The pix in the first half of this post are not mine (would have had to upload them on my flickr first). But luckily, there is the creative common search function on flickr! Thanks Chelsea (http://www.flickr.com/people/chexee/) for licensing your Pahrump pix as such! I find it hard to put in words what exactly the desert means to me. This longing is both something melancholic but not in a foggy, gray kind of way but somehow very vivid, alive (while, yes, there is a sadness to it, too). Obviously my yearning has something to do with my past, the exchange year I spent there, which was a most amazing and wonderful time this my life. But as I’ve come to realize, this feeling doesn’t not just stem from reminiscing about a time and place in my life when and where I was very happy. I have felt something similar since then, here in Sweden. It has something to do with nature. I don’t need to tell you that the landscape in Pahrump (the name of the small-town north-west of Las Vegas where I lived then) is very different from the scenery here in Sweden. However, what they do have in common is just the thing that moves me so much (and which in turn may very well have to do with me growing up in Germany, a place relatively dense with population, where you can cross from one town into the next without even noticing that they are two different cities): the vastness of nature.
Pic: Chelsea Otakan | http://www.flickr.com/people/chexee/ I particularly remember a Sunday trip out into the mountains surrounding the valley with my host family. We took the Rollo and Shadow with us, the family’s dogs, and walked around in the heat. I think my sisters may not have been as thrilled by that as I was, the whole thing probably wasn’t very exotic to them … just plain hot. My dad was enthusiastic, though, he’s a geologist, and us being in the mountains, you know – there were a lot of rocks, so … He and I made our way to the top. I remember passing rocks with Indian carvings, which isn’t exactly something you come across in Germany every day, either.
Pic: Chelsea Otakan | http://www.flickr.com/people/chexee/ All the way up there, we placed my camera somewhere so we could take a picture of ourselves (it was before you did the holding-the-camera-while-pointing-and-shooting – you know, analogue).
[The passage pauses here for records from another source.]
theorem phase2Turn_same : SameNext c s s' s.phase2Turn s'.phase2Turn := by
  have hr := SameEffect.refl h
  unfold State.phase2Turn
  rw [h.seq]
  split
  · exact p2Read_same h hc
  · exact p2Decode_same h hc
  · exact (p2Dispatch_same h hc _).next
  · unfold State.p2TxWait
    rw [h.seq, hc, h.chan]
    split
    · exact hr.next
    · exact (hr.endCommand hc).next
  all_goals exact hr.next

theorem bridgeTurn_same (d : CopyDraw) : SameNext c s s' (s.bridgeTurn d) (s'.bridgeTurn d) := by
  unfold State.bridgeTurn
  rw [h.seq, h.length]
  split
  · split
    · exact (SameEffect.refl h).next
    · exact phase1Turn_same h hc d
    · exact phase2Turn_same h hc
  · nofun

end

theorem onChannel_same {c : Nat} {s s' : State} (h : AgreeOn c s s') (f : State → State)
    (hf : SameEffect c s s' (f s) (f s')) : SameNext c s s' (.next (s.onChannel c f)) (.next (s'.onChannel c f)) := by
  rw [onChannel_of_lt s c f h.inRange, onChannel_of_lt s' c f (h.length ▸ h.inRange)]
  exact hf.next

/-- An event that acts on channel c has one effect from all states that agree on channel c (10_state.md R20). -/
theorem takeEvent_same {c : Nat} {s s' : State} (e : Event) (h : AgreeOn c s s') (he : s.eventChannel e = some c) :
    SameNext c s s' (takeEvent e s) (takeEvent e s') := by
  have hr := SameEffect.refl h
  cases e with
  | serIn c' b =>
    cases he
    refine onChannel_same h _ ?_
    rw [h.chan]
    exact hr.setSerq _
  | canRx c' v =>
    cases he
    refine onChannel_same h _ ?_
    unfold State.onCanRx
    rw [h.chan]
    split
    · exact (hr.modRx _).isr
    · exact hr
  | txDone c' =>
    cases he
    refine onChannel_same h _ ?_
    unfold State.onTxDone
    rw [h.chan]
    split
    · exact hr.modHw _
    · exact hr
  | busy c' b => cases he; exact onChannel_same h _ (hr.modChan _)
  | tick c' => cases he; exact onChannel_same h _ (hr.modCh _)
  | lineTimeout c' =>
    cases he
    refine onChannel_same h _ ?_
    unfold State.onLineTimeout State.readWaits
    rw [h.seq, h.chan]
    split
    · exact (hr.setLb _).endPass
    · exact hr
  | sched => cases he
  | setMode c' m => cases he; exact onChannel_same h _ (hr.setMode _)
  | bridge d => exact bridgeTurn_same h (Option.some.inj he) d

/-- `BRIDGE` takes no turn on a channel that is not configured (log 33). -/
theorem not_bridge_of_next {c : Nat} {s t : State} {e : Event} (hc : ¬ c < s.chans.length)
    (he : s.eventChannel e = some c) (h : takeEvent e s = .next t) (d : CopyDraw) : e ≠ .bridge d := by
  rintro rfl
  cases he
  simp only [takeEvent, State.bridgeTurn, if_neg hc] at h
  cases h

/-- An event of a channel that is not configured did not occur (log 2). -/
theorem takeEvent_outOfRange {c : Nat} (s : State) {e : Event} (hc : ¬ c < s.chans.length)
    (he : s.eventChannel e = some c) (hb : ∀ d, e ≠ .bridge d) : takeEvent e s = .next s := by
  have hoff : ∀ f, s.onChannel c f = s := fun f => if_neg hc
  cases e with
  | sched => cases he
  | bridge d => exact absurd rfl (hb d)
  | _ => cases he; exact congrArg _ (hoff _)

theorem eq_of_outOfRange {c : Nat} {s t : State} {e : Event} (hc : ¬ c < s.chans.length)
    (he : s.eventChannel e = some c) (h : takeEvent e s = .next t) : t = s := by
  rw [takeEvent_outOfRange s hc he (not_bridge_of_next hc he h)] at h
  cases h
  rfl

/-- `Sched` moves the sequencer only (46_bridge_loop.md R240). -/
theorem onSched_eq (s : State) : s.onSched = s ∨ s.seq.phase = .idle ∧ s.onSched = s.startPass 0 := by
  unfold State.onSched
  split
  · next h => exact .inr ⟨h, rfl⟩
  · exact .inl rfl

/-- What one event leaves alone: the schedule, the number of channels, every channel it does not act on, and the outputs
already made, to which it adds outputs of its channel only. -/
theorem takeEvent_frame {s t : State} (e : Event) (h : takeEvent e s = .next t) :
    t.sched = s.sched ∧ t.chans.length = s.chans.length ∧
      (∀ c, s.eventChannel e ≠ some c → t.chan c = s.chan c) ∧
      ∃ out, t.trace = s.trace ++ out ∧ ∀ o ∈ out, s.eventChannel e = some o.channel := by
  cases he : s.eventChannel e with
  | none =>
    cases e with
    | sched =>
      cases h
      rcases onSched_eq s with hs | ⟨-, hs⟩ <;> rw [hs] <;>
        exact ⟨rfl, rfl, fun _ _ => rfl, [], by simp [State.startPass]⟩
    | _ => cases he
  | some c =>
    by_cases hc : c < s.chans.length
    · obtain ⟨t', -, hsame⟩ := takeEvent_same e ⟨hc, rfl, rfl, rfl⟩ he t h
      obtain ⟨out, hout, -, hchan⟩ := hsame.outputs
      refine ⟨hsame.sched, hsame.length, fun d hd => hsame.others d (fun e => hd (by rw [e])), out, hout, ?_⟩
      exact fun o ho => by rw [hchan o ho]
    · rw [eq_of_outOfRange hc he h]
      exact ⟨rfl, rfl, fun _ _ => rfl, [], by simp⟩

/-- Settles O57: what one event leaves alone, with the event itself taken off the schedule. -/
theorem stepChangesOneChannel : Obligations.StepChangesOneChannel := by
  unfold Obligations.StepChangesOneChannel
  intro s t e rest hs hstep
  rw [step_cons s e rest hs] at hstep
  exact takeEvent_frame e hstep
I remember looking around, seeing nothing but sand and stones, joshua trees and other cacti. (Back in Germany we struggled to keep pathetic little creatures that don’t even deserve the name „cactus“ alive on our window sill, and here they just grew like weed, in fact: people regarded them as weed.) All this under a huge bright blue dome of a sky with the sun radiating from it like the queen she is (sorry, in German unlike in most other languages the sun is „feminine“, so in my mind the sun will probably always be that).
Pic: Chelsea Otakan | http://www.flickr.com/people/chexee/ In my memory, my eyes couldn’t detect any traces of mankind in this view, which is probably not true, I am sure the town must have been somewhere in the background, the road we came on, maybe even Vegas. Either way, the emotions standing on that mountain top evoked where true. This was something that I had yearned for, something I had wished for to experience at some point in my life: to stand in a place where you could imagine you’re the only human being in the world. Maybe that was a longing for truth, for a place that is a more accurate depiction of reality. Here, the natural order is still intact, you are forced to face the fact that you as a human being are not above the rest of nature but part of it. It makes you feel powerful, while at the same time you can’t elude the awareness of how small a piece of the puzzle you are. I write „you“ because I don’t fancy myself being uniquely sensitive or poetically inclined to notice those kind of experiences. I would argue that this is something very human, and one of the reasons why the desert (or other places where nature couldn’t been tamed completely) is a fascinating subject or backdrop for stories. Also, it is a magical place (but I am kind of running out of „flow“ here to go into that one, too).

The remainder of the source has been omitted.